Prove that the semi-vertical angle of the right circular cone $4(x^2+y^2)-9z^2=0$ is $\tan^{-1}{3/2}$.
Attempt:
we have $\cos{\alpha}=\frac{ax+by+cz}{\sqrt{x^2+y^2+z^2}\sqrt{a^2+b^2+c^2}}$ where $a,b,c $ are the drs of the axis, $\alpha$ is the semi-vertical angle of the right circular cone and $(x,y,z)$ be any point on the cone. Please help me.
Rewrite the equation: $$4(x^2+y^2)-9z^2=(2x)^2+(2y)^2-(3z)^2=0$$ The $z$-axis increases $3$ times faster for any given $z$ solution. The $x$- and $y$-axis increases twice as much for any given $x,y$ solutions.

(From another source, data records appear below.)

/-! ### addSat -/

@[simp] theorem State.addSat_pending (a : Nat) (f : Fld) (n : Nat) : (s.addSat a f n).pending = s.pending := rfl
@[simp] theorem State.addSat_mem (a : Nat) (f : Fld) (n : Nat) : (s.addSat a f n).mem = s.mem := rfl
@[simp] theorem State.addSat_undef (a : Nat) (f : Fld) (n : Nat) : (s.addSat a f n).undef = s.undef := rfl
@[simp] theorem State.addSat_poison (a : Nat) (f : Fld) (n : Nat) : (s.addSat a f n).poison = s.poison := rfl
@[simp] theorem State.addSat_free (a : Nat) (f : Fld) (n : Nat) : (s.addSat a f n).free = s.free := rfl
@[simp] theorem State.addSat_resp (a : Nat) (f : Fld) (n : Nat) : (s.addSat a f n).resp = s.resp := rfl
@[simp] theorem State.addSat_lk (a : Nat) (f : Fld) (n : Nat) : (s.addSat a f n).lk = s.lk := rfl
@[simp] theorem State.addSat_weave (a : Nat) (f : Fld) (n : Nat) : (s.addSat a f n).weave = s.weave := rfl
@[simp] theorem State.addSat_fuses (a : Nat) (f : Fld) (n : Nat) : (s.addSat a f n).fuses = s.fuses := rfl
@[simp] theorem State.addSat_flash (a : Nat) (f : Fld) (n : Nat) : (s.addSat a f n).flash = s.flash := rfl
@[simp] theorem State.addSat_sec (a : Nat) (f : Fld) (n : Nat) : (s.addSat a f n).sec = s.sec := rfl
@[simp] theorem State.addSat_failEng (a : Nat) (f : Fld) (n : Nat) : (s.addSat a f n).failEng = s.failEng := rfl
@[simp] theorem State.addSat_failPvu (a : Nat) (f : Fld) (n : Nat) : (s.addSat a f n).failPvu = s.failPvu := rfl
@[simp] theorem State.addSat_failTc (a : Nat) (f : Fld) (n : Nat) : (s.addSat a f n).failTc = s.failTc := rfl
@[simp] theorem State.addSat_failQuay (a : Nat) (f : Fld) (n : Nat) : (s.addSat a f n).failQuay = s.failQuay := rfl
@[simp] theorem State.addSat_failCh (a : Nat) (f : Fld) (n : Nat) : (s.addSat a f n).failCh = s.failCh := rfl
@[simp] theorem State.addSat_psq (a : Nat) (f : Fld) (n : Nat) : (s.addSat a f n).psq = s.psq := rfl
@[simp] theorem State.addSat_slots (a : Nat) (f : Fld) (n : Nat) : (s.addSat a f n).slots = s.slots := rfl
@[simp] theorem State.addSat_pvu (a : Nat) (f : Fld) (n : Nat) : (s.addSat a f n).pvu = s.pvu := rfl
@[simp] theorem State.addSat_asu (a : Nat) (f : Fld) (n : Nat) : (s.addSat a f n).asu = s.asu := rfl
@[simp] theorem State.addSat_quay (a : Nat) (f : Fld) (n : Nat) : (s.addSat a f n).quay = s.quay := rfl
@[simp] theorem State.addSat_binds (a : Nat) (f : Fld) (n : Nat) : (s.addSat a f n).binds = s.binds := rfl
@[simp] theorem State.addSat_macs (a : Nat) (f : Fld) (n : Nat) : (s.addSat a f n).macs = s.macs := rfl
@[simp] theorem State.addSat_xch (a : Nat) (f : Fld) (n : Nat) : (s.addSat a f n).xch = s.xch := rfl
@[simp] theorem State.addSat_jobs (a : Nat) (f : Fld) (n : Nat) : (s.addSat a f n).jobs = s.jobs := rfl
@[simp] theorem State.addSat_port (a : Nat) (f : Fld) (n : Nat) : (s.addSat a f n).port = s.port := rfl
@[simp] theorem State.addSat_ring (a : Nat) (f : Fld) (n : Nat) : (s.addSat a f n).ring = s.ring := rfl
@[simp] theorem State.addSat_out (a : Nat) (f : Fld) (n : Nat) : (s.addSat a f n).out = s.out := rfl
@[simp] theorem State.addSat_msix (a : Nat) (f : Fld) (n : Nat) : (s.addSat a f n).msix = s.msix := rfl
@[simp] theorem State.addSat_pba (a : Nat) (f : Fld) (n : Nat) : (s.addSat a f n).pba = s.pba := rfl
@[simp] theorem State.addSat_added (a : Nat) (f : Fld) (n : Nat) : (s.addSat a f n).added = s.added := rfl
@[simp] theorem State.addSat_kvp (a : Nat) (f : Fld) (n : Nat) : (s.addSat a f n).kvp = s.kvp := rfl
@[simp] theorem State.addSat_thread (a : Nat) (f : Fld) (n : Nat) : (s.addSat a f n).thread = s.thread := rfl
@[simp] theorem State.addSat_l1 (a : Nat) (f : Fld) (n : Nat) : (s.addSat a f n).l1 = s.l1 := rfl
@[simp] theorem State.addSat_il1 (a : Nat) (f : Fld) (n : Nat) : (s.addSat a f n).il1 = s.il1 := rfl
@[simp] theorem State.addSat_wakes (a : Nat) (f : Fld) (n : Nat) : (s.addSat a f n).wakes = s.wakes := rfl
@[simp] theorem State.addSat_time (a : Nat) (f : Fld) (n : Nat) : (s.addSat a f n).time = s.time := rfl
@[simp] theorem State.addSat_core (a : Nat) (f : Fld) (n : Nat) : (s.addSat a f n).core = s.core := rfl
@[simp] theorem State.addSat_takes (a : Nat) (f : Fld) (n : Nat) : (s.addSat a f n).takes = s.takes := rfl
@[simp] theorem State.addSat_homes (a : Nat) (f : Fld) (n : Nat) : (s.addSat a f n).homes = s.homes := rfl
@[simp] theorem State.addSat_copies (a : Nat) (f : Fld) (n : Nat) : (s.addSat a f n).copies = s.copies := rfl
@[simp] theorem State.addSat_resv (a : Nat) (f : Fld) (n : Nat) : (s.addSat a f n).resv = s.resv := rfl
@[simp] theorem State.addSat_recs (a : Nat) (f : Fld) (n : Nat) : (s.addSat a f n).recs = s.recs := rfl
@[simp] theorem State.addSat_hq (a : Nat) (f : Fld) (n : Nat) : (s.addSat a f n).hq = s.hq := rfl
@[simp] theorem State.addSat_poolK (a : Nat) (f : Fld) (n : Nat) : (s.addSat a f n).poolK = s.poolK := rfl
@[simp] theorem State.addSat_poolEra (a : Nat) (f : Fld) (n : Nat) : (s.addSat a f n).poolEra = s.poolEra := rfl
@[simp] theorem State.addSat_pci (a : Nat) (f : Fld) (n : Nat) : (s.addSat a f n).pci = s.pci := rfl
@[simp] theorem State.addSat_replay (a : Nat) (f : Fld) (n : Nat) : (s.addSat a f n).replay = s.replay := rfl
@[simp] theorem State.addSat_q (a : Nat) (f : Fld) (n : Nat) (x : Nat) : (s.addSat a f n).q x = s.q x := rfl
@[simp] theorem State.addSat_pv (a : Nat) (f : Fld) (n : Nat) (x : Nat) : (s.addSat a f n).pv x = s.pv x := rfl
@[simp] theorem State.addSat_as (a : Nat) (f : Fld) (n : Nat) (x y : Nat) : (s.addSat a f n).as x y = s.as x y := rfl
@[simp] theorem State.addSat_qu (a : Nat) (f : Fld) (n : Nat) (x : Nat) : (s.addSat a f n).qu x = s.qu x := rfl
@[simp] theorem State.addSat_slot (a : Nat) (f : Fld) (n : Nat) (x y : Nat) : (s.addSat a f n).slot x y = s.slot x y := rfl
@[simp] theorem State.addSat_hqOf (a : Nat) (f : Fld) (n : Nat) (x : Nat) : (s.addSat a f n).hqOf x = s.hqOf x := rfl
@[simp] theorem State.addSat_kv (a : Nat) (f : Fld) (n : Nat) (x : Nat) : (s.addSat a f n).kv x = s.kv x := rfl
@[simp] theorem State.addSat_job (a : Nat) (f : Fld) (n : Nat) (x : Nat) : (s.addSat a f n).job x = s.job x := rfl
@[simp] theorem State.addSat_xc (a : Nat) (f : Fld) (n : Nat) (x : Nat) : (s.addSat a f n).xc x = s.xc x := rfl
@[simp] theorem State.addSat_home (a : Nat) (f : Fld) (n : Nat) (x : Nat) : (s.addSat a f n).home x = s.home x := rfl
@[simp] theorem State.addSat_thr (a : Nat) (f : Fld) (n : Nat) (x : Nat) : (s.addSat a f n).thr x = s.thr x := rfl
@[simp] theorem State.addSat_pt (a : Nat) (f : Fld) (n : Nat) (x : Nat) : (s.addSat a f n).pt x = s.pt x := rfl
@[simp] theorem State.addSat_rg (a : Nat) (f : Fld) (n : Nat) (x : Nat) : (s.addSat a f n).rg x = s.rg x := rfl
@[simp] theorem State.addSat_byte (a : Nat) (f : Fld) (n : Nat) (x : Nat) : (s.addSat a f n).byte x = s.byte x := rfl
@[simp] theorem State.addSat_coreRegs (a : Nat) (f : Fld) (n : Nat) (x : Nat) : (s.addSat a f n).coreRegs x = s.coreRegs x := rfl
@[simp] theorem State.addSat_stake (a : Nat) (f : Fld) (n : Nat) (x : Nat) : (s.addSat a f n).stake x = s.stake x := rfl
@[simp] theorem State.addSat_enabled (a : Nat) (f : Fld) (n : Nat) (x : Nat) : (s.addSat a f n).enabled x = s.enabled x := rfl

Also the semi-vertical angle is equal to $x$- or $y$-axis divided by the height of the cone, because the ratio stays the same:
$$\alpha={tan}^{-1}\left(\frac{\frac{1}{2}}{\frac{1}{3}}\right)={tan}^{-1}\left(\frac{3}{2}\right)$$
Note that in the equation $\cos{\alpha}=\frac{ax+by+cz}{\sqrt{x^2+y^2+z^2}\sqrt{a^2+b^2+c^2}}\implies$ $a=b=0, c=1$ $$\cos{\alpha}=\frac{z}{\sqrt{x^2+y^2+z^2}}$$$$ \sin{\alpha}=\frac{\sqrt{x^2+y^2}}{\sqrt{x^2+y^2+z^2}}$$ $$tan(\alpha)=\frac{sin\alpha}{cos\alpha}=\frac{\sqrt{x^2+y^2}}{z}$$ From the equation $4(x^2+y^2)-9z^2=0\implies \sqrt{x^2+y^2}=\frac{3}{2}z$: $$tan(\alpha)=\left(\frac{\frac{3}{2}z}{z}\right)=\frac{3}{2}\implies\alpha={tan}^{-1}\left(\frac{3}{2}\right)$$